*** DATA PROVIDED ***

/-- Store, restore, error history, secrets, fuses. A store captures the live values of the stored entries at once and is answered at its end,
which makes the older copy valid with the next sequence number; a failed one is reported. A restore only marks the parameter area; a clear
empties the error history. A credential that the trusted world commits takes the place of the role's, 32 zero bytes disable the role, and
every session of the role closes; what it does not commit changes nothing. A pendant key restarts the slot's counter and bitmap. Fuses are
burned, and the values loaded at the last cold start stay in use. -/
def Obligations.ParametersSecretsAndFusesAreKept : Prop :=
  (∀ (m : LeashMsg) (i v : Nat) (x : Session) (s : State), Accepted m i x (odKey 0x1010 1) v s →
    ∃ t, exec (.storeAllParameters m) s = .next t ∧
      t.leash.store = some { msg := m, vals := s.od.filter (fun p => odStored p.1), blobs := s.odBlob.filter (fun p => odStored p.1),
                             copy := olderCopy s.params } ∧
      t.params = (if olderCopy s.params = 0 then { s.params with copy0 := { s.params.copy0 with valid := false } }
                  else { s.params with copy1 := { s.params.copy1 with valid := false } }) ∧
      getSession t i = some { x with since := s.now, lastSeq := m.seq, cached := none } ∧ t.out = s.out ∧ Frame [.leash, .params] s t) ∧
  (∀ (r : StoreRun) (i : Nat) (x : Session) (s : State), s.leash.store = some r → r.copy < 2 → findSession s r.msg.sessionId = some (i, x) →
    ∃ t, exec (.storeDone true) s = .next t ∧ t.leash.store = none ∧ t.params.mark = false ∧
      (if r.copy = 0 then t.params.copy0 else t.params.copy1) = { valid := true, seq := nextStore s.params, vals := r.vals, blobs := r.blobs } ∧
      (if r.copy = 0 then t.params.copy1 else t.params.copy0) = (if r.copy = 0 then s.params.copy1 else s.params.copy0) ∧
      odGet t (odKey 0x2004 2) = 0 ∧ Sends [.leash (answerOf r.msg x 0 (r.msg.payload.take 4) s)] s t ∧
      OdOnly [odKey 0x2004 2] s t ∧ Frame [.od, .leash, .params] s t) ∧
  (∀ (r : StoreRun) (i : Nat) (x : Session) (s : State), s.leash.store = some r → findSession s r.msg.sessionId = some (i, x) →
    ∃ t, exec (.storeDone false) s = .next t ∧ t.leash.store = none ∧ odGet t (odKey 0x2004 2) = 0x89 ∧
      Sends [.leash (answerOf r.msg x 0x89 [] s)] s t ∧ OdOnly [odKey 0x2004 2] s t ∧ Frame [.od, .leash] s t) ∧
  (∀ (m : LeashMsg) (i v : Nat) (x : Session) (s : State), Accepted m i x (odKey 0x1011 1) v s →
    ∃ t, exec (.restoreDefaultParameters m) s = .next t ∧ AnsweredDone m i x s t ∧ t.params = { s.params with mark := true } ∧
      Frame [.leash, .params] s t) ∧
  (∀ (m : LeashMsg) (i v : Nat) (x : Session) (s : State), Accepted m i x (odKey 0x1003 0) v s →
    ∃ t, exec (.errorHistoryClear m) s = .next t ∧ AnsweredDone m i x s t ∧ (∀ n, n ≤ 8 → odGet t (odKey 0x1003 n) = 0) ∧
      OdOnly ((List.range 9).map (odKey 0x1003)) s t ∧ Frame [.od, .leash] s t) ∧
  (∀ (m : LeashMsg) (i r : Nat) (x : Session) (b : List Byte) (s : State), 1 ≤ r → r ≤ 4 → AcceptedBytes m i x (odKey 0x3401 r) b s →
    ∃ t, exec (.credentialWrite m true) s = .next t ∧ getCred t r = (if b = zeros 32 then none else some b) ∧
      (∀ q, q ≠ r → getCred t q = getCred s q) ∧ Sends [.leash (answerOf m x 0 (m.payload.take 4) s)] s t ∧
      (∀ j y, j < 4 → getSession s j = some y → y.role = r → getSession t j = none) ∧
      (∀ j y, j ≠ i → getSession s j = some y → y.role ≠ r → getSession t j = some y) ∧ Frame [.leash] s t) ∧
  (∀ (m : LeashMsg) (i r : Nat) (x : Session) (b : List Byte) (s : State), 1 ≤ r → r ≤ 4 → AcceptedBytes m i x (odKey 0x3401 r) b s →
    ∃ t, exec (.credentialWrite m false) s = .next t ∧ Answered m i x (answerOf m x 0x0F [] s) x.seg s t ∧
      t.leash.creds = s.leash.creds ∧ Frame [.leash] s t) ∧
  (∀ (m : LeashMsg) (i n : Nat) (x : Session) (b : List Byte) (s : State), n < 8 → AcceptedBytes m i x (pendantOd n 3) b s →
    ∃ t, exec (.pendantKeyWrite m true) s = .next t ∧ AnsweredDone m i x s t ∧
      getPendant t n = { getPendant s n with key := some b, h := odGet s (pendantOd n 5), seen := 0 } ∧
      (∀ j, j ≠ n → getPendant t j = getPendant s j) ∧ Frame [.leash, .wh] s t) ∧
  (∀ (m : LeashMsg) (i n v : Nat) (x : Session) (s : State), n < 8 → Accepted m i x (pendantOd n 1) v s →
    ∃ t, exec (.pendantSlotEnable m) s = .next t ∧ AnsweredDone m i x s t ∧ odGet t (pendantOd n 1) = v ∧
      OdOnly [pendantOd n 1] s t ∧ Frame [.od, .leash] s t) ∧
  (∀ (m : LeashMsg) (i v : Nat) (x : Session) (s : State), Accepted m i x (odKey 0x3400 5) v s →
    ∃ t, exec (.lifecycleAdvance m) s = .next t ∧ AnsweredDone m i x s t ∧ s.fuses.lifecycle = 1 ∧
      t.fuses = { s.fuses with lifecycle := 2 } ∧ Frame [.leash, .fuses] s t) ∧
  (∀ (m : LeashMsg) (i v : Nat) (x : Session) (s : State), Accepted m i x (odKey 0x3400 6) v s →
    ∃ t, exec (.rollbackRaise m) s = .next t ∧ AnsweredDone m i x s t ∧ s.fuses.rollback < v ∧
      t.fuses = { s.fuses with rollback := v } ∧ Frame [.leash, .fuses] s t) ∧
  (∀ (m : LeashMsg) (i v : Nat) (x : Session) (s : State), Accepted m i x (odKey 0x3400 7) v s →
    ∃ t, exec (.splitMaskProgram m) s = .next t ∧ AnsweredDone m i x s t ∧
      t.fuses = { s.fuses with splitMask := s.fuses.splitMask ||| v } ∧ Frame [.leash, .fuses] s t)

*** End of DATA PROVIDED ***

**PROBLEM STATEMENT**
Restate the entire listing verbatim.

**EXERCISE SOLUTION**
/-- Store, restore, error history, secrets, fuses. A store captures the live values of the stored entries at once and is answered at its end,
which makes the older copy valid with the next sequence number; a failed one is reported. A restore only marks the parameter area; a clear
empties the error history. A credential that the trusted world commits takes the place of the role's, 32 zero bytes disable the role, and
every session of the role closes; what it does not commit changes nothing. A pendant key restarts the slot's counter and bitmap. Fuses are
burned, and the values loaded at the last cold start stay in use. -/
def Obligations.ParametersSecretsAndFusesAreKept : Prop :=
  (∀ (m : LeashMsg) (i v : Nat) (x : Session) (s : State), Accepted m i x (odKey 0x1010 1) v s →
    ∃ t, exec (.storeAllParameters m) s = .next t ∧
      t.leash.store = some { msg := m, vals := s.od.filter (fun p => odStored p.1), blobs := s.odBlob.filter (fun p => odStored p.1),
                             copy := olderCopy s.params } ∧
      t.params = (if olderCopy s.params = 0 then { s.params with copy0 := { s.params.copy0 with valid := false } }
                  else { s.params with copy1 := { s.params.copy1 with valid := false } }) ∧
      getSession t i = some { x with since := s.now, lastSeq := m.seq, cached := none } ∧ t.out = s.out ∧ Frame [.leash, .params] s t) ∧
  (∀ (r : StoreRun) (i : Nat) (x : Session) (s : State), s.leash.store = some r → r.copy < 2 → findSession s r.msg.sessionId = some (i, x) →
    ∃ t, exec (.storeDone true) s = .next t ∧ t.leash.store = none ∧ t.params.mark = false ∧
      (if r.copy = 0 then t.params.copy0 else t.params.copy1) = { valid := true, seq := nextStore s.params, vals := r.vals, blobs := r.blobs } ∧
      (if r.copy = 0 then t.params.copy1 else t.params.copy0) = (if r.copy = 0 then s.params.copy1 else s.params.copy0) ∧
      odGet t (odKey 0x2004 2) = 0 ∧ Sends [.leash (answerOf r.msg x 0 (r.msg.payload.take 4) s)] s t ∧
      OdOnly [odKey 0x2004 2] s t ∧ Frame [.od, .leash, .params] s t) ∧
  (∀ (r : StoreRun) (i : Nat) (x : Session) (s : State), s.leash.store = some r → findSession s r.msg.sessionId = some (i, x) →
    ∃ t, exec (.storeDone false) s = .next t ∧ t.leash.store = none ∧ odGet t (odKey 0x2004 2) = 0x89 ∧
      Sends [.leash (answerOf r.msg x 0x89 [] s)] s t ∧ OdOnly [odKey 0x2004 2] s t ∧ Frame [.od, .leash] s t) ∧
  (∀ (m : LeashMsg) (i v : Nat) (x : Session) (s : State), Accepted m i x (odKey 0x1011 1) v s →
    ∃ t, exec (.restoreDefaultParameters m) s = .next t ∧ AnsweredDone m i x s t ∧ t.params = { s.params with mark := true } ∧
      Frame [.leash, .params] s t) ∧
  (∀ (m : LeashMsg) (i v : Nat) (x : Session) (s : State), Accepted m i x (odKey 0x1003 0) v s →
    ∃ t, exec (.errorHistoryClear m) s = .next t ∧ AnsweredDone m i x s t ∧ (∀ n, n ≤ 8 → odGet t (odKey 0x1003 n) = 0) ∧
      OdOnly ((List.range 9).map (odKey 0x1003)) s t ∧ Frame [.od, .leash] s t) ∧
  (∀ (m : LeashMsg) (i r : Nat) (x : Session) (b : List Byte) (s : State), 1 ≤ r → r ≤ 4 → AcceptedBytes m i x (odKey 0x3401 r) b s →
    ∃ t, exec (.credentialWrite m true) s = .next t ∧ getCred t r = (if b = zeros 32 then none else some b) ∧
      (∀ q, q ≠ r → getCred t q = getCred s q) ∧ Sends [.leash (answerOf m x 0 (m.payload.take 4) s)] s t ∧
      (∀ j y, j < 4 → getSession s j = some y → y.role = r → getSession t j = none) ∧
      (∀ j y, j ≠ i → getSession s j = some y → y.role ≠ r → getSession t j = some y) ∧ Frame [.leash] s t) ∧
  (∀ (m : LeashMsg) (i r : Nat) (x : Session) (b : List Byte) (s : State), 1 ≤ r → r ≤ 4 → AcceptedBytes m i x (odKey 0x3401 r) b s →
    ∃ t, exec (.credentialWrite m false) s = .next t ∧ Answered m i x (answerOf m x 0x0F [] s) x.seg s t ∧
      t.leash.creds = s.leash.creds ∧ Frame [.leash] s t) ∧
  (∀ (m : LeashMsg) (i n : Nat) (x : Session) (b : List Byte) (s : State), n < 8 → AcceptedBytes m i x (pendantOd n 3) b s →
    ∃ t, exec (.pendantKeyWrite m true) s = .next t ∧ AnsweredDone m i x s t ∧
      getPendant t n = { getPendant s n with key := some b, h := odGet s (pendantOd n 5), seen := 0 } ∧
      (∀ j, j ≠ n → getPendant t j = getPendant s j) ∧ Frame [.leash, .wh] s t) ∧
  (∀ (m : LeashMsg) (i n v : Nat) (x : Session) (s : State), n < 8 → Accepted m i x (pendantOd n 1) v s →
    ∃ t, exec (.pendantSlotEnable m) s = .next t ∧ AnsweredDone m i x s t ∧ odGet t (pendantOd n 1) = v ∧
      OdOnly [pendantOd n 1] s t ∧ Frame [.od, .leash] s t) ∧
  (∀ (m : LeashMsg) (i v : Nat) (x : Session) (s : State), Accepted m i x (odKey 0x3400 5) v s →
    ∃ t, exec (.lifecycleAdvance m) s = .next t ∧ AnsweredDone m i x s t ∧ s.fuses.lifecycle = 1 ∧
      t.fuses = { s.fuses with lifecycle := 2 } ∧ Frame [.leash, .fuses] s t) ∧
  (∀ (m : LeashMsg) (i v : Nat) (x : Session) (s : State), Accepted m i x (odKey 0x3400 6) v s →
    ∃ t, exec (.rollbackRaise m) s = .next t ∧ AnsweredDone m i x s t ∧ s.fuses.rollback < v ∧
      t.fuses = { s.fuses with rollback := v } ∧ Frame [.leash, .fuses] s t) ∧
  (∀ (m : LeashMsg) (i v : Nat) (x : Session) (s : State), Accepted m i x (odKey 0x3400 7) v s →
    ∃ t, exec (.splitMaskProgram m) s = .next t ∧ AnsweredDone m i x s t ∧
      t.fuses = { s.fuses with splitMask := s.fuses.splitMask ||| v } ∧ Frame [.leash, .fuses] s t)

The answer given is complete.